Personal information
- Full name: Gregor Flanegin Breinburg
- Date of birth: 16 September 1991 (age 34)
- Place of birth: Arnhem, Netherlands
- Height: 1.75 m (5 ft 9 in)
- Position: Midfielder

Youth career
- Vitesse 1892
- De Graafschap

Senior career*
- Years: Team / Apps / (Gls)
- 2011–2014: De Graafschap / 92 / (0)
- 2014–2018: NEC / 129 / (3)
- 2018–2019: Sparta / 19 / (0)
- 2019–2020: De Graafschap / 24 / (2)
- 2021–2023: ADO Den Haag / 45 / (0)

International career^{‡}
- 2015–2022: Aruba / 15 / (2)

= Gregor Breinburg =

Aruban footballer

Gregor Breinburg (born 16 September 1991) is a retired footballer who played as a midfielder.

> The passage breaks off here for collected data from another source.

/-- R format, opcode 0x30 (R30): func[7:1] is the operation, func[0] the precision. -/
def decodeFloat (func rd a b : Nat) : Option Op :=
  let n := func / 2
  let d := func % 2 == 1
  if n ≤ 3 then some (.farith n d rd a b)
  else if n = 4 then (if b = 0 then some (.fsqrt d rd a) else none)
  else if n ≤ 6 then some (.fminmax (n - 5) d rd a b)
  else if n = 7 ∨ n = 0xA then some (.fsign (n - 7) d rd a b)
  else if n = 8 ∨ n = 9 then (if b = 0 then some (.fsign (n - 7) d rd a 0) else none)
  else if b ≠ 0 then none
  else if n = 0xB then some (.fcvt d rd a)
  else if n = 0xC ∨ n = 0xD then some (.ftoi (n == 0xD) d rd a)
  else if n = 0xE ∨ n = 0xF then some (.itof (n == 0xF) d rd a)
  else if n = 0x10 ∨ n = 0x11 then some (.mov (n == 0x10) d rd a)
  else if n = 0x12 then some (.fkind d rd a)
  else none

/-- R format, opcode 0x1A (R38). -/
def decodeFence (func rd a b : Nat) : Option Op :=
  let k := func / 64
  let sc := func / 8 % 8
  let lo := func % 8
  if rd ≠ 0 ∨ a ≠ 0 ∨ b ≠ 0 then none
  else if k < 3 then (if sc ≤ 4 ∧ lo = 0 then some (.fence k sc) else none)
  else if sc ≠ 0 then none
  else if lo = 0 then some .fenceIo
  else if lo = 1 then some .fenceI
  else none

/-- R format, opcode 0x38 (R41). -/
def decodeUser (func rd a b : Nat) : Option Op :=
  if b ≠ 0 then none
  else match func with
  | 1 => if rd = 0 ∧ a = 0 then some .upcall else none
  | 2 => if rd = 0 ∧ a = 0 then some .dbgtrap else none
  | 3 => if a = 0 then some (.rdclk rd) else none
  | 4 => if a = 0 then some (.rdft rd) else none
  | 5 => if a = 0 then some (.rdfpc rd) else none
  | 6 => if rd = 0 then some (.wrfpc a) else none
  | 7 => if rd = 0 ∧ a = 0 then some .pause else none
  | _ => none

/-- R format, opcode 0x3E (R46, R47). -/
def decodePriv (func rd a b : Nat) : Option Op :=
  if rd ≠ 0 then none
  else match func with
  | 0x00 => if a = 0 ∧ b = 0 then some .tret else none
  | 0x01 => if a = 0 ∧ b = 0 then some .idle else none
  | 0x02 => if b = 0 then some (.ipi a) else none
  | 0x08 => if a = 0 ∧ b = 0 then some .tlbsync else none
  | 0x10 => if a = 0 ∧ b = 0 then some (.tlbi 0 false 0 0) else none
  | 0x30 => if a = 0 ∧ b = 0 then some (.tlbi 0 true 0 0) else none
  | 0x11 => if b = 0 then some (.tlbi 1 false a 0) else none
  | 0x31 => if b = 0 then some (.tlbi 1 true a 0) else none
  | 0x12 => some (.tlbi 2 false a b)
  | 0x32 => some (.tlbi 2 true a b)
  | 0x13 => if b = 0 then some (.tlbi 3 false a 0) else none
  | 0x33 => if b = 0 then some (.tlbi 3 true a 0) else none
  | 0x40 => if b = 0 then some (.cmo .clean a) else none
  | 0x41 => if b = 0 then some (.cmo .flush a) else none
  | 0x42 => if b = 0 then some (.cmo .inval a) else none
  | _ => none

/-- A format, opcodes 0x15 to 0x19 (R34, R35, R37), with a byte offset and a hint from a MEMX prefix. -/
def decodeA (op rt a b ord scope sub : Nat) (off : Int) (hint : Nat) : Option Op :=
  if op = 0x15 then
    if b ≠ 0 then none
    else if sub < 4 then (if loadOrdOk ord scope then some (.oload (sub % 4) rt a off hint ord scope) else none)
    else (if storeOrdOk ord scope then some (.ostore (sub % 4) rt a off hint ord scope) else none)
  else if op = 0x19 then
    if scope > 4 then none
    else if sub = 0 then (if b = 0 ∧ ord < 2 then some (.ll rt a off hint ord scope) else none)
    else if sub = 1 then (if ord = 0 ∨ ord = 2 then some (.sc rt a b off hint ord scope) else none)
    else none
  else
    let k := (op - 0x16) * 4 + sub % 4
    if scope > 4 ∨ k = 11 then none else some (.amo k (sub ≥ 4) rt a b off hint ord scope)

/-- M format, opcodes 0x10 to 0x14 (R31), offset in units of the size. -/
def decodeM (op rt a size : Nat) (off : Int) (hint ord scope : Nat) : Option Op :=
  let o := off * (2 ^ size : Nat)
  if op = 0x10 ∨ op = 0x11 then
    (if loadOrdOk ord scope then some (.load (op == 0x11) false size rt a o hint ord scope) else none)
  else if op = 0x12 then (if storeOrdOk ord scope then some (.store false size rt a o hint ord scope) else none)
  else if size < 2 then none
  else if op = 0x13 then (if loadOrdOk ord scope then some (.load false true size rt a o hint ord scope) else none)
  else (if storeOrdOk ord scope then some (.store true size rt a o hint ord scope) else none)

/-- A base word of Prieno-B or Prieno-S with the payload of a WIDE prefix, if it has one (R25). -/
def decodeBase (w : W32) (wide : Option Nat) : Option Op :=
  let op := fieldOf w 26 6
  let rd := fieldOf w 20 6
  let a := fieldOf w 14 6
  let b := fieldOf w 8 6
  let func := fieldOf w 0 8
  let pl := wide.getD 0
  let immI : Int := match wide with | none => sext 14 (fieldOf w 0 14) | some p => sext 34 (p * 2 ^ 14 + fieldOf w 0 14)
  let immJ : Int := match wide with | none => sext 20 (fieldOf w 0 20) | some p => sext 40 (p * 2 ^ 20 + fieldOf w 0 20)
  let offM : Int := match wide with | none => sext 10 (fieldOf w 0 10) | some p => sext 30 (p * 2 ^ 10 + fieldOf w 0 10)
  let offB : Int := match wide with | none => sext 22 (fieldOf w 0 22) | some p => sext 42 (p * 2 ^ 22 + fieldOf w 0 22)
  let c := fieldOf w 23 3
  let pd := fieldOf w 20 3
  if 2 ≤ op ∧ op ≤ 5 then some (.immop (op - 2) rd a immI)
  else if op = 0x0A then some (.addiw rd a immI)
  else if op = 0x07 then some (.li rd immJ)
  else if op = 0x08 then
    (match wide with
     | none => some (.lih rd ((immJ % 2 ^ 24).toNat))
     | some p => if p < 16 then some (.lih rd (p * 2 ^ 20 + fieldOf w 0 20)) else none)
  else if op = 0x09 then some (.addpc rd immJ)
  else if 0x10 ≤ op ∧ op ≤ 0x14 then decodeM op rd a (fieldOf w 12 2) offM (hint3Of (fieldOf w 10 2)) 0 0
  else if op = 0x20 then some (.br c (fieldOf w 22 1 == 1) offB)
  else if op = 0x21 then some (.jal rd immJ)
  else if op = 0x22 then some (.jalr rd a immI)
  else if pl ≠ 0 then none
  else if op = 0x01 then decodeInt func rd a b
  else if op = 0x06 then
    (if fieldOf w 6 6 = 0 then some (.shi (fieldOf w 12 2) rd a (fieldOf w 0 6)) else none)
  else if 0x15 ≤ op ∧ op ≤ 0x19 then decodeA op rd a b (fieldOf w 6 2) (fieldOf w 3 3) (fieldOf w 0 3) 0 0
  else if op = 0x1A then decodeFence func rd a b
  else if op = 0x1B then
    (if rd ≠ 0 ∨ b ≠ 0 then none
     else if func = 0 then some (.pf false a) else if func = 1 then some (.pf true a)
     else if func = 2 then some (.zerol a) else none)
  else if op = 0x24 then (if c ≤ 5 ∧ func ≤ 1 then some (.cmp (func == 1) c pd a b) else none)
  else if op = 0x25 then (if c ≤ 5 then some (.cmpi c pd a (sext 14 (fieldOf w 0 14))) else none)
  else if op = 0x26 then (if c ≤ 4 ∧ func ≤ 1 then some (.fcmp (func == 1) c pd a b) else none)
  else if op = 0x27 then
    (if c ≤ 4 ∧ fieldOf w 0 14 = 0 ∧ (c = 4 → fieldOf w 14 3 = 0) then
       some (.plog c pd (fieldOf w 17 3) (fieldOf w 14 3)) else none)
  else if op = 0x30 then decodeFloat func rd a b
  else if op = 0x31 ∨ op = 0x32 then
    some (.fma (fieldOf w 1 1 == 1) (op == 0x32) (fieldOf w 0 1 == 1) rd a b (fieldOf w 2 6))
  else if op = 0x38 then decodeUser func rd a b
  else if op = 0x3C then (if a = 0 ∧ fieldOf w 12 2 = 0 then some (.mfsys rd (fieldOf w 0 12)) else none)
  else if op = 0x3D then (if rd = 0 ∧ fieldOf w 12 2 = 0 then some (.mtsys a (fieldOf w 0 12)) else none)
  else if op = 0x3E then decodePriv func rd a b
  else none

/-- A MEMX long form (R25). -/
def decodeMemx (p : Nat) (w : W32) : Option Op :=
  let op := fieldOf w 26 6
  let hint := p / 2 ^ 17
  let ord := p / 2 ^ 15 % 4
  let scope := p / 2 ^ 12 % 8
  let ext := p % 2 ^ 12
  let rd := fieldOf w 20 6
  let a := fieldOf w 14 6
  if hint > 4 then none
  else if 0x10 ≤ op ∧ op ≤ 0x14 then
    (if fieldOf w 10 2 = 0 then
       decodeM op rd a (fieldOf w 12 2) (sext 22 (ext * 2 ^ 10 + fieldOf w 0 10)) hint ord scope else none)
  else if 0x15 ≤ op ∧ op ≤ 0x19 then
    (if ord = 0 ∧ scope = 0 then
       decodeA op rd a (fieldOf w 8 6) (fieldOf w 6 2) (fieldOf w 3 3) (fieldOf w 0 3) (sext 12 ext) hint else none)
  else none

/-- A Prieno-G long form: gop, modifiers, registers, and whether its guard is p0 with gsense 0 (R62, R64, R65, R102,
R137). -/
def decodeG (gop m rd a b : Nat) (always : Bool) : Option Op :=
  let seg := m / 64 % 8
  let fmt := m / 128 % 16
  let shape := m / 2048 % 2
  if gop ≤ 4 then
    (if seg = 7 ∨ m / 512 % 4 = 3 ∨ (gop = 0 ∧ m % 64 ≠ 0) ∨ (gop ≠ 0 ∧ b ≠ 0) then none
     else some (.xl gop (m / 2048 % 2 == 1) (m / 512 % 4) seg (m % 64) rd a b))
  else if 0x10 ≤ gop ∧ gop ≤ 0x15 then
    let pd := m / 8 % 8
    let pa := m % 8
    let k := gop - 0x10
    (if seg = 7 ∨ m / 512 ≠ 0 ∨ a ≠ 0 ∨ b ≠ 0 then none
     else if (k < 2 ∨ k = 4) ∧ rd ≠ 0 then none
     else if (k = 2 ∨ k = 3 ∨ k = 5) ∧ pd ≠ 0 then none
     else if (k = 3 ∨ k = 4) ∧ pa ≠ 0 then none
     else some (.lv k seg pd pa rd))
  else if 0x18 ≤ gop ∧ gop ≤ 0x1D then
    (if seg = 7 ∨ m / 512 ≠ 0 ∨ m % 64 ≠ 0 ∨ b ≠ 0 then none else some (.fold (gop - 0x18) seg rd a))
  else if gop = 0x20 ∨ gop = 0x21 then
    (if m ≠ 0 ∨ rd ≠ 0 ∨ a ≠ 0 ∨ b ≠ 0 ∨ !always then none else some (if gop = 0x20 then .gbar else .tbar))
  else if gop = 0x40 then
    (if rd ≠ 0 ∨ b ≠ 0 ∨ m % 128 ≠ 0 then none else some (.mlds shape fmt a))
  else if gop = 0x41 ∨ gop = 0x42 then
    (if b ≠ 0 ∨ m % 64 ≠ 0 then none else some (.mma (gop == 0x42) shape fmt (m / 64 % 2 == 1) rd a))
  else if gop = 0x43 then
    (if m % 16 ≠ 0 then none
     else some (.mst shape fmt (m / 64 % 2 == 1) (m / 32 % 2 == 1) (m / 16 % 2 == 1) rd a b))
  else if gop = 0x60 then (if b ≠ 0 ∨ m ≥ 8 then none else some (.schStart m rd a))
  else if gop = 0x61 then
    (if rd ≠ 0 ∨ a ≠ 0 ∨ b ≠ 0 ∨ m ≥ 64 ∨ m / 8 > 4 then none else some (.schPost (m % 8) (m / 8)))
  else if gop = 0x62 then (if rd ≠ 0 ∨ b ≠ 0 ∨ m ≥ 8 then none else some (.schWait m a))
  else if gop = 0x63 then
    (if rd ≠ 0 ∨ a ≠ 0 ∨ b ≠ 0 ∨ m ≥ 2048 ∨ m / 256 > 4 then none else some (.tfence (m % 256) (m / 256)))
  else if gop = 0x64 then (if b ≠ 0 ∨ m ≥ 32 then none else some (.tsRd (m % 16 + 1) (m / 16 == 1) rd a))
  else if gop = 0x65 then (if rd ≠ 0 ∨ m ≥ 32 then none else some (.tsWr (m % 16 + 1) (m / 16 == 1) a b))
  else if gop = 0x66 then (if a ≠ 0 ∨ b ≠ 0 ∨ m ≥ 8 then none else some (.schStat m rd))
  else none

/-- An instruction as decoded: the guard of a long form, its length, and the operation, or none where it is ILLEGAL. -/
structure Decoded where
  guard : Nat
  gsense : Bool
  len : Nat
  op : Option Op
deriving DecidableEq, Repr

/-- Decode the words of an instruction (R21 to R27). -/
def decodeI (iw : IWord) : Decoded :=
  match iw.pre with
  | none => ⟨0, false, 4, decodeBase iw.word none⟩
  | some p =>
    let g := fieldOf p 23 3
    let gs := fieldOf p 22 1 == 1
    let cls := fieldOf p 20 2
    let pl := fieldOf p 0 20
    let w := iw.word
    let isG := fieldOf w 26 6 == 0x3A
    let op :=
      match cls with
      | 0 => if isG then none else decodeBase w (some pl)
      | 1 => if isG && fieldOf w 0 8 == 0 then
               decodeG (pl / 4096) (pl % 4096) (fieldOf w 20 6) (fieldOf w 14 6) (fieldOf w 8 6) (g == 0 && !gs)
             else none
      | 2 => decodeMemx pl w
      | _ => none
    ⟨g, gs, 8, op⟩

/-- A prefix word has opcode 0x3F, and a word without a prefix has another (R25). -/
def iwordWf (iw : IWord) : Bool :=
  match iw.pre with
  | none => fieldOf iw.word 26 6 != 0x3F
  | some p => fieldOf p 26 6 == 0x3F

end Machine

end Sys2Proof
end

Born in the Netherlands, he played for the Aruba national team.

==Club career==
He formerly played for De Graafschap and joined NEC in 2014. After a solid 2015 season, he was appointed captain of NEC at the start of the 2016 season.

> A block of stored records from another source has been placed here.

-- ==== Sys2Proof/Machine/Regs.lean ====
section
/-! DEFINITION. The register map: for every register of the tables its block, offset, stride, fields with their
access codes, reset value and reset domain (R4, R170, R421 and the rule named beside each register). The lookup of
an address is a search in this table. -/

namespace Sys2Proof.Machine

/-- Access codes (R4). -/
inductive Acc where
  | ro | rw | w1c | w1s | rc | wo
deriving DecidableEq, Repr

/-- A field: low bit, width, access code. -/
structure Fld where
  lo : Nat
  wid : Nat
  acc : Acc
deriving DecidableEq, Repr

/-- Which reset restores a register: module cold reset, package warm reset, compute-die reset, the reset of the die
that holds it (R396), the creation of its queue (R69). -/
inductive RegDom where
  | cold | warm | die | own | queue
deriving DecidableEq, Repr

/-- Register blocks (R170). -/
inductive Blk where
  | CD | PD | MD | HD | DQ
deriving DecidableEq, Repr

/-- The registers, each with the name and rule of its table. -/
inductive RegKind where
  /-- CD_MX_FUSE (R109) -/
  | mxFuse
  /-- CD_MX_SEED (R109) -/
  | mxSeed
  /-- CD_MX_STATUS (R109) -/
  | mxStatus
  /-- CD_MX_BIND (R109) -/
  | mxBind
  /-- CD_TS_CH_CTRL (R145) -/
  | tsChCtrl
  /-- CD_TS_CH_STATUS (R145) -/
  | tsChStatus
  /-- CD_TS_CH_PC (R145) -/
  | tsChPc
  /-- CD_TS_CH_COUNT (R145) -/
  | tsChCount
  /-- CD_TS_CFG (R145) -/
  | tsCfg
  /-- CD_CC_WAYMASK0 (R215) -/
  | ccMask0
  /-- CD_CC_WAYMASK1 (R215) -/
  | ccMask1
  /-- CD_CC_STATUS (R215) -/
  | ccStatus
  /-- CD_CC_CTRL (R215) -/
  | ccCtrl
  /-- CD_XLT_AST (R256) -/
  | xltAst
  /-- CD_FQ_BASE (R256) -/
  | fqBase
  /-- CD_FQ_WIDX (R256) -/
  | fqWidx
  /-- CD_FQ_RIDX (R256) -/
  | fqRidx
  /-- CD_FQ_RESP (R256) -/
  | fqResp
  /-- CD_FQ_DEADLINE (R256) -/
  | fqDeadline
  /-- CD_FQ_STATUS (R256) -/
  | fqStatus
  /-- LNK_CTRL (R268) -/
  | lnkCtrl
  /-- LNK_STATUS (R268) -/
  | lnkStatus
  /-- LNK_ERR (R268) -/
  | lnkErr
  /-- LNK_REPAIR (R268) -/
  | lnkRepair
  /-- PMU_CTRL (R396) -/
  | pmuCtrl
  /-- PMU_EVSEL (R396) -/
  | pmuEvsel
  /-- PMU_PMC (R396) -/
  | pmuPmc
  /-- PMU_CYCLES,_INSTR,_RET,_WASTE,_FRONT,_BACK (R396) -/
  | pmuFixed
  /-- PMU_TAG (R396) -/
  | pmuTag
  /-- PD_CACHE_STATUS (R215) -/
  | pdCacheStatus
  /-- PD_SERR_STATUS (R240) -/
  | serrStatus
  /-- PD_SERR_ADDR (R240) -/
  | serrAddr
  /-- PD_SERR_PC (R240) -/
  | serrPc
  /-- PD_DQINT (R351) -/
  | dqint
  /-- PD_PMU_USER_EN (R395) -/
  | pmuUserEn
  /-- MD_MEM_SPLIT (R193) -/
  | memSplit
  /-- MD_MEM_STATUS (R193) -/
  | memStatus
  /-- MD_MEM_UE_ADDR (R193) -/
  | memUeAddr
  /-- MD_SCRUB_CTRL (R193) -/
  | scrubCtrl
  /-- MD_MSC_CTRL (R193) -/
  | mscCtrl
  /-- MD_MSC_HIT (R193) -/
  | mscHit
  /-- MD_MSC_MISS (R193) -/
  | mscMiss
  /-- MD_HBM_STATUS (R193) -/
  | hbmStatus
  /-- MD_HBM_REPAIR (R193) -/
  | hbmRepair
  /-- MD_LP_STATUS (R193) -/
  | lpStatus
  /-- SEQ_STATUS (R166) -/
  | seqStatus
  /-- SEQ_BTC_CTRL (R166) -/
  | seqBtcCtrl
  /-- SEQ_BTC_HIT (R166) -/
  | seqBtcHit
  /-- SEQ_BTC_MISS (R166) -/
  | seqBtcMiss
  /-- SEQ_POISON_ADDR (R166) -/
  | seqPoisonAddr
  /-- SEQ_CPT_RATE (R166) -/
  | seqCptRate
  /-- MD_COH_CTRL (R215) -/
  | cohCtrl
  /-- MD_COH_STATUS (R215) -/
  | cohStatus
  /-- MD_COH_LOST0 (R215) -/
  | cohLost0
  /-- MD_COH_LOST1 (R215) -/
  | cohLost1
  /-- MD_COH_TO_ADDR (R215) -/
  | cohToAddr
  /-- MD_SF_STATUS (R215) -/
  | sfStatus
  /-- MB_CMD (R325) -/
  | mbCmd
  /-- MB_RSP (R325) -/
  | mbRsp
  /-- MB_DOORBELL (R325) -/
  | mbDoorbell
  /-- MB_STATUS (R325) -/
  | mbStatus
  /-- MB_CTRL (R325) -/
  | mbCtrl
  /-- HD_CP_STATUS (R351) -/
  | cpStatus
  /-- HD_EVR_WIDX (R351) -/
  | evrWidx
  /-- HD_EVR_RIDX (R351) -/
  | evrRidx
  /-- HD_EVR_STATUS (R351) -/
  | evrStatus
  /-- HD_ORD_CTRL (R240) -/
  | ordCtrl
  /-- HD_ORD_STATUS (R240) -/
  | ordStatus
  /-- HD_FW_STATUS (R276) -/
  | fwStatus
  /-- HD_FW_LOG (R276) -/
  | fwLog
  /-- FAB_CTRL (R310) -/
  | fabCtrl
  /-- FAB_ID (R310) -/
  | fabId
  /-- FAB_RT_STATUS (R310) -/
  | fabRtStatus
  /-- FAB_RT_AT (R310) -/
  | fabRtAt
  /-- FAB_TIME (R310) -/
  | fabTime
  /-- FAB_TIME_STATUS (R310) -/
  | fabTimeStatus
  /-- FAB_TIME_CFG (R310) -/
  | fabTimeCfg
  /-- FAB_STATUS (R310) -/
  | fabStatus
  /-- FAB_PORT_STATUS (R310) -/
  | fabPortStatus
  /-- FAB_PORT_ERR (R310) -/
  | fabPortErr
  /-- FAB_CG_DOORBELL (R310) -/
  | cgDoorbell
  /-- WS_CTRL (R323) -/
  | wsCtrl
  /-- WS_THRESH (R323) -/
  | wsThresh
  /-- WS_STATUS (R323) -/
  | wsStatus
  /-- WS_SNAP_TIME (R323) -/
  | wsSnapTime
  /-- WS_IN_i (R323) -/
  | wsIn
  /-- PWR_STATUS (R372) -/
  | pwrStatus
  /-- PWR_INPUT (R372) -/
  | pwrInput
  /-- PWR_LIMITS (R372) -/
  | pwrLimits
  /-- PWR_THROTTLE (R372) -/
  | pwrThrottle
  /-- PWR_PDFREQ (R372) -/
  | pwrPdfreq
  /-- PWR_SUPPLY (R372) -/
  | pwrSupply
  /-- PWR_THERM (R372) -/
  | pwrTherm
  /-- PCI_ID (R390) -/
  | pciId
  /-- PCI_PORT_CTRL (R390) -/
  | pciPortCtrl
  /-- PCI_PORT_STATUS (R390) -/
  | pciPortStatus
  /-- HD_SEC_STATUS (R390) -/
  | secStatus
  /-- HD_PMU_DCTRL (R401) -/
  | dctrl
  /-- HD_PMU_DBASE (R401) -/
  | dbase
  /-- HD_PMU_DWIDX (R401) -/
  | dwidx
  /-- HD_PMU_DRIDX (R401) -/
  | dridx
  /-- HD_PMU_DSEL (R401) -/
  | dsel
  /-- HD_PMU_DSTATUS (R401) -/
  | dstatus
  /-- HD_PMU_SBASE (R401) -/
  | sbase
  /-- HD_PMU_SWIDX (R401) -/
  | swidx
  /-- HD_PMU_SRIDX (R401) -/
  | sridx
  /-- HD_PMU_SSTATUS (R401) -/
  | sstatus
  /-- HD_MON_CTRL (R401) -/
  | monCtrl
  /-- HD_MON_RANGE (R401) -/
  | monRange
  /-- HD_MON_BIN (R401) -/
  | monBin
  /-- CD_DQ_DOORBELL (R69) -/
  | dqDoorbell
  /-- CD_DQ_RIDX (R69) -/
  | dqRidx
  /-- CD_DQ_STATUS (R69) -/
  | dqStatus
deriving DecidableEq, Repr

After retiring, he became a player's agent and played football for amateur side Elsweide in Arnhem.

==International career==
Breinburg made his debut for Aruba in a June 2015 FIFA World Cup qualification match against Barbados and has, as of October 2022, earned a total of 15 caps scoring 2 goals. He represented his country in 4 World Cup qualifiers.

==Career statistics==
===Club===

Appearances and goals by club, season and competition
| Club | Season | League |  |  | KNVB Cup |  | Other |  | Total |  |
| Division | Apps | Goals | Apps | Goals | Apps | Goals | Apps | Goals |
| De Graafschap | 2010–11 | Eredivisie | 7 | 0 | 1 | 0 | — |  | 8 | 0 |
| 2011–12 | Eredivisie | 25 | 0 | 2 | 0 | — |  | 27 | 0 |
| 2012–13 | Eerste Divisie | 27 | 0 | 1 | 0 | 4 | 0 | 32 | 0 |
| 2013–14 | Eerste Divisie | 33 | 0 | 0 | 0 | 4 | 0 | 37 | 0 |
| Total |  | 92 | 0 | 4 | 0 | 8 | 0 | 104 | 0 |
| NEC Nijmegen | 2014–15 | Eerste Divisie | 30 | 0 | 3 | 0 | — |  | 33 | 0 |
| 2015–16 | Eredivisie | 30 | 0 | 3 | 2 | — |  | 33 | 2 |
| 2016–17 | Eredivisie | 33 | 2 | 1 | 1 | 4 | 2 | 38 | 5 |
| 2017–18 | Eerste Divisie | 36 | 1 | 2 | 0 | 2 | 0 | 40 | 1 |
| Total |  | 129 | 3 | 9 | 3 | 6 | 2 | 144 | 8 |
| Sparta Rotterdam | 2018–19 | Eerste Divisie | 19 | 0 | 1 | 0 | 0 | 0 | 20 | 0 |
| De Graafschap | 2019–20 | Eerste Divisie | 24 | 2 | 1 | 0 | — |  | 25 | 2 |
| ADO Den Haag | 2021–22 | Eerste Divisie | 22 | 0 | 0 | 0 | 3 | 0 | 25 | 0 |
| 2022-23 | 23 | 0 | 2 | 0 | 0 | 0 | 25 | 0 |
| Total |  | 45 | 0 | 2 | 0 | 3 | 0 | 50 | 0 |
| Career total |  |  | 309 | 5 | 16 | 3 | 17 | 2 | 342 | 9 |

===International===

Appearances and goals by national team and year
| National team | Year | Apps | Goals |
| Aruba | 2015 | 4 | 0 |
| 2016 | 1 | 0 |
| 2018 | 1 | 0 |
| 2019 | 7 | 1 |
| 2022 | 2 | 1 |
| Total |  | 15 | 2 |

Scores and results list Aruba's goal tally first, score column indicates score after each Breinburg goal.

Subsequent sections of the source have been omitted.